* BRIEF
Your task is to copy every line of the records below that contains "other".

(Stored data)
##############################

-- ==== Sys2Proof/Laws/Passes.lean ====
section
/-! SUPPORT. What giving up blanks and aborting a pass can do: which fields they touch, and what becomes of the pass; the
order and the room of a wave. -/

namespace Sys2Proof.Machine

/-! ## The fields an abort touches -/

/-- Only jobs, passes, ports and records may differ. -/
def onlyWave (s t : State) : Prop :=
  t = { s with jobs := t.jobs, passes := t.passes, ports := t.ports, places := t.places }

theorem onlyWave_refl (s : State) : onlyWave s s := rfl

theorem onlyWave_trans {s t u : State} (h : onlyWave s t) (g : onlyWave t u) : onlyWave s u := by
  unfold onlyWave at *
  rw [g, h]

theorem onlyWave_foldl {f : State → α → State} (h : ∀ s a, onlyWave s (f s a)) (l : List α) :
    ∀ s, onlyWave s (l.foldl f s) := by
  induction l with
  | nil => exact onlyWave_refl
  | cons a l ih => exact fun s => onlyWave_trans (h s a) (ih _)

theorem giveUpBlank_only (s : State) (p : PortId) : onlyWave s (s.giveUpBlank p) := rfl

theorem handFault_only (s : State) (p : PortId) (c : FaultCause) (l : Option Nat) : onlyWave s (s.handFault p c l) := by
  unfold State.handFault
  split
  · rfl
  · split <;> rfl

theorem abortMember_only (s : State) (j : JobId) (c : FaultCause) (p : PortId) : onlyWave s (s.abortMember j c p) := by
  have hand : ∀ (t : State) (l : Option Nat), onlyWave t ((t.handFault p c l).goDone p) := fun t l =>
    onlyWave_trans (handFault_only t p c l) rfl
  unfold State.abortMember
  dsimp only
  (repeat' split) <;> first | rfl | (refine onlyWave_trans ?_ (hand _ _); rfl)

/-! ## The pass after an abort -/

theorem handFault_passes (s : State) (p : PortId) (c : FaultCause) (l : Option Nat) :
    (s.handFault p c l).passes = s.passes := by
  unfold State.handFault
  split
  · rfl
  · split <;> rfl

/-- What of a pass an abort's member treatment keeps. -/
def Pass.stays (p q : Pass) : Prop :=
  q.number = p.number ∧ q.state = p.state ∧ q.cause = p.cause ∧ q.closed = p.closed ∧ q.comp = p.comp

theorem leave_stays (x : Pass) (p : PortId) (st : MemberStatus) : Pass.stays x (x.leave p st) := by
  cases st <;> exact ⟨rfl, rfl, rfl, rfl, rfl⟩

/-- The treatment of one member changes no other pass, and of its own pass the wave and the counts alone. -/
theorem abortMember_pass (s : State) (j : JobId) (c : FaultCause) (p : PortId) :
    (∀ k, k ≠ j → (s.abortMember j c p).pass k = s.pass k) ∧
    (s.pass j = none → (s.abortMember j c p).pass j = none) ∧
    ∀ x, s.pass j = some x → ∃ y, (s.abortMember j c p).pass j = some y ∧ Pass.stays x y := by
  have base : (∀ k, k ≠ j → s.pass k = s.pass k) ∧ (s.pass j = none → s.pass j = none) ∧
      ∀ x, s.pass j = some x → ∃ y, s.pass j = some y ∧ Pass.stays x y :=
    ⟨fun _ _ => rfl, id, fun x h => ⟨x, h, rfl, rfl, rfl, rfl, rfl⟩⟩
  have leaves : ∀ (t : State) (st : MemberStatus), t.passes = (s.modPass j fun x => x.leave p st).passes →
      (∀ k, k ≠ j → t.pass k = s.pass k) ∧ (s.pass j = none → t.pass j = none) ∧
      ∀ x, s.pass j = some x → ∃ y, t.pass j = some y ∧ Pass.stays x y := by
    intro t st ht
    have e : ∀ k, t.pass k = (s.modPass j fun x => x.leave p st).pass k := fun k => by
      simp only [State.pass, ht]
    refine ⟨fun k hk => ?_, fun h => ?_, fun x h => ⟨x.leave p st, ?_, leave_stays x p st⟩⟩
    · rw [e, State.modPass, pass_setPass, if_neg hk]
    · rw [e, State.modPass, pass_setPass_self, h]; rfl
    · rw [e, State.modPass, pass_setPass_self, h]; rfl
  unfold State.abortMember
  split
  · exact base
  · next m hm =>
    split
    · dsimp only
      split
      · exact leaves _ .returned rfl
      · exact leaves _ .returned rfl
    · dsimp only
      refine leaves _ .failed ?_
      exact handFault_passes _ _ _ _
    all_goals exact base

theorem abortMembers_pass (j : JobId) (c : FaultCause) (l : List PortId) : ∀ s : State,
    (∀ k, k ≠ j → (l.foldl (fun s n => s.abortMember j c n) s).pass k = s.pass k) ∧
    ∀ x, s.pass j = some x → ∃ y, (l.foldl (fun s n => s.abortMember j c n) s).pass j = some y ∧ Pass.stays x y := by
  induction l with
  | nil => exact fun s => ⟨fun _ _ => rfl, fun x h => ⟨x, h, rfl, rfl, rfl, rfl, rfl⟩⟩
  | cons a l ih =>
    intro s
    obtain ⟨h1, _, h3⟩ := abortMember_pass s j c a
    refine ⟨fun k hk => ((ih _).1 k hk).trans (h1 k hk), fun x hx => ?_⟩
    obtain ⟨y, hy, sy⟩ := h3 x hx
    obtain ⟨z, hz, sz⟩ := (ih _).2 y hy
    obtain ⟨a1, a2, a3, a4, a5⟩ := sy
    obtain ⟨b1, b2, b3, b4, b5⟩ := sz
    exact ⟨z, hz, b1.trans a1, b2.trans a2, b3.trans a3, b4.trans a4, b5.trans a5⟩

/-- What an abort does: the live pass becomes ABORTED with its cause, its ingress kept and its accumulator discarded, every
other pass stands; PASS ABORTED is raised; nothing outside jobs, passes, ports and records changes. -/
theorem abortPass_spec {s : State} {j : JobId} {p : Pass} (hp : s.pass j = some p) (hl : p.live = true)
    (c : AbortCause) (lba : Option Nat) :
    (∃ q, (s.abortPass j c lba).pass j = some q ∧ q.state = .aborted ∧ q.cause = some c ∧ q.number = p.number ∧
      q.closed = p.closed ∧ q.comp = { p.comp with accumulator := none, blocked := false }) ∧
    (∀ k, k ≠ j → (s.abortPass j c lba).pass k = s.pass k) ∧
    s.abortPass j c lba = { s with
      jobs := (s.abortPass j c lba).jobs, passes := (s.abortPass j c lba).passes
      ports := (s.abortPass j c lba).ports, places := (s.abortPass j c lba).places
      notices := (s.raise (.passAborted j)).notices } := by
  unfold State.abortPass
  simp only [hp, hl, Bool.not_true, Bool.false_eq_true, if_false]
  generalize hx : ((s.faultOf j c.fault (some p.number) none lba none).modPass j fun p =>
    { p with state := .aborted, cause := some c, comp := { p.comp with accumulator := none, blocked := false } }) = t
  have ht : t.pass j = some
      { p with state := .aborted, cause := some c, comp := { p.comp with accumulator := none, blocked := false } } := by
    rw [← hx, State.modPass, pass_setPass_self]
    have : (s.faultOf j c.fault (some p.number) none lba none).pass j = s.pass j := rfl
    rw [this, hp]; rfl
  have hk : ∀ k, k ≠ j → t.pass k = s.pass k := fun k h => by
    rw [← hx, State.modPass, pass_setPass, if_neg h]; rfl
  have hw : onlyWave s t := by rw [← hx]; rfl
  generalize hy : (t.modJob j fun x => { x with digest := if x.digest = .building then .empty else x.digest }) = u
  have hu : ∀ k, u.pass k = t.pass k := fun k => by rw [← hy]; rfl
  have hwu : onlyWave s u := onlyWave_trans hw (by rw [← hy]; rfl)
  obtain ⟨m1, m2⟩ := abortMembers_pass j c.fault (numbers 16) u
  have hf := onlyWave_trans hwu (onlyWave_foldl (fun s n => abortMember_only s j c.fault n) (numbers 16) u)
  obtain ⟨q, hq, q1, q2, q3, q4, q5⟩ := m2 _ ((hu j).trans ht)
  generalize hv : (numbers 16).foldl (fun s n => s.abortMember j c.fault n) u = v at *
  refine ⟨⟨q, hq, q2, q3, q1, q4, q5⟩, fun k h => ?_, ?_⟩
  · exact (m1 k h).trans ((hu k).trans (hk k h))
  · unfold onlyWave at hf
    rw [hf]; rfl

/-! ## The order of a wave -/

theorem makeRoom_sublist (w : List Member) : (makeRoom w).Sublist w := by
  unfold makeRoom
  split
  · exact List.Sublist.refl w
  · exact List.eraseP_sublist

/-- Below 16 entries every entry is kept (R48). -/
theorem makeRoom_of_lt {w : List Member} (h : w.length < maxCount) : makeRoom w = w := if_pos h

/-- A new entry of a port that is not in the wave keeps the wave in order (R47, R48). -/
theorem insertMember_before {m : Member} {w : List Member} (h : w.Pairwise Member.before)
    (hm : ∀ q ∈ w, q.port = m.port → q.live = false) : (insertMember m w).Pairwise Member.before := by
  have hs := h.sublist (makeRoom_sublist w)
  have hq : ∀ q ∈ makeRoom w, q.port = m.port → q.live = false := fun q hq => hm q ((makeRoom_sublist w).subset hq)
  unfold insertMember
  simp only [List.pairwise_append, List.pairwise_cons, List.mem_append, List.mem_filter, List.mem_singleton,
    decide_eq_true_eq]
  refine ⟨⟨hs.filter _, by simp, ?_⟩, hs.filter _, ?_⟩
  · rintro a ⟨ha, hp⟩ b rfl
    rcases lt_or_eq_of_le hp with hp | hp
    · exact Or.inl hp
    · exact Or.inr ⟨hp, hq a ha hp⟩
  · rintro a (⟨_, ha⟩ | rfl) b ⟨_, hb⟩
    · exact Or.inl (lt_of_le_of_lt ha hb)
    · exact Or.inl hb

/-- A wave in order whose entries are all in the wave has one entry a port. -/
theorem live_ports_rising {w : List Member} (h : w.Pairwise Member.before) (hl : ∀ q ∈ w, q.live = true) :
    (w.map Member.port).Pairwise (· < ·) := by
  rw [List.pairwise_map]
  refine h.imp_of_mem fun {a b} ha _ hab => ?_
  rcases hab with hab | ⟨_, hab⟩
  · exact hab
  · rw [hl a ha] at hab; exact absurd hab (by decide)

/-- The new entry has room: a wave of at most 16 entries that does not hold its port stays within 16 (R47). -/
theorem insertMember_length {m : Member} {w : List Member} (h : w.Pairwise Member.before) (hw : w.length ≤ maxCount)
    (hm : ∀ q ∈ w, q.port = m.port → q.live = false) : (insertMember m w).length ≤ maxCount := by
  have len : (insertMember m w).length = (makeRoom w).length + 1 := by
    have : ∀ l : List Member, (l.filter fun q => decide (q.port ≤ m.port)).length
        + (l.filter fun q => decide (m.port < q.port)).length = l.length := by
      intro l
      induction l with
      | nil => rfl
      | cons a l ih =>
        by_cases ha : a.port ≤ m.port
        · simp only [List.filter_cons, ha, not_lt.mpr ha, decide_true, decide_false, if_true, Bool.false_eq_true, if_false,
            List.length_cons]
          omega
        · simp only [List.filter_cons, ha, not_le.mp ha, decide_true, decide_false, if_true, Bool.false_eq_true, if_false,
            List.length_cons]
          omega
    have t := this (makeRoom w)
    simp only [insertMember, List.length_append, List.length_singleton]
    omega
  rw [len]
  by_cases hlt : w.length < maxCount
  · rw [makeRoom_of_lt hlt]; omega
  · by_cases hl : ∀ q ∈ w, q.live = true
    · exfalso
      have nd : (m.port :: w.map Member.port).Nodup := by
        refine List.nodup_cons.mpr ⟨fun hc => ?_, (live_ports_rising h hl).imp fun hab => ne_of_lt hab⟩
        obtain ⟨q, hq, hp⟩ := List.mem_map.mp hc
        exact absurd (hm q hq hp) (by rw [hl q hq]; decide)
      have := nd.length_le_card
      simp only [List.length_cons, List.length_map, Fintype.card_fin] at this
      simp only [maxCount] at hlt
      omega
    · push Not at hl
      obtain ⟨q, hq, hn⟩ := hl
      have := List.length_eraseP_of_mem (p := fun q : Member => !q.live) hq (by simpa using hn)
      unfold makeRoom
      rw [if_neg hlt, this]
      have : 0 < w.length := List.length_pos_of_mem hq
      omega

end Sys2Proof.Machine
end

##############################

* SOLVED EXERCISE
/-- The treatment of one member changes no other pass, and of its own pass the wave and the counts alone. -/
other pass stands; PASS ABORTED is raised; nothing outside jobs, passes, ports and records changes. -/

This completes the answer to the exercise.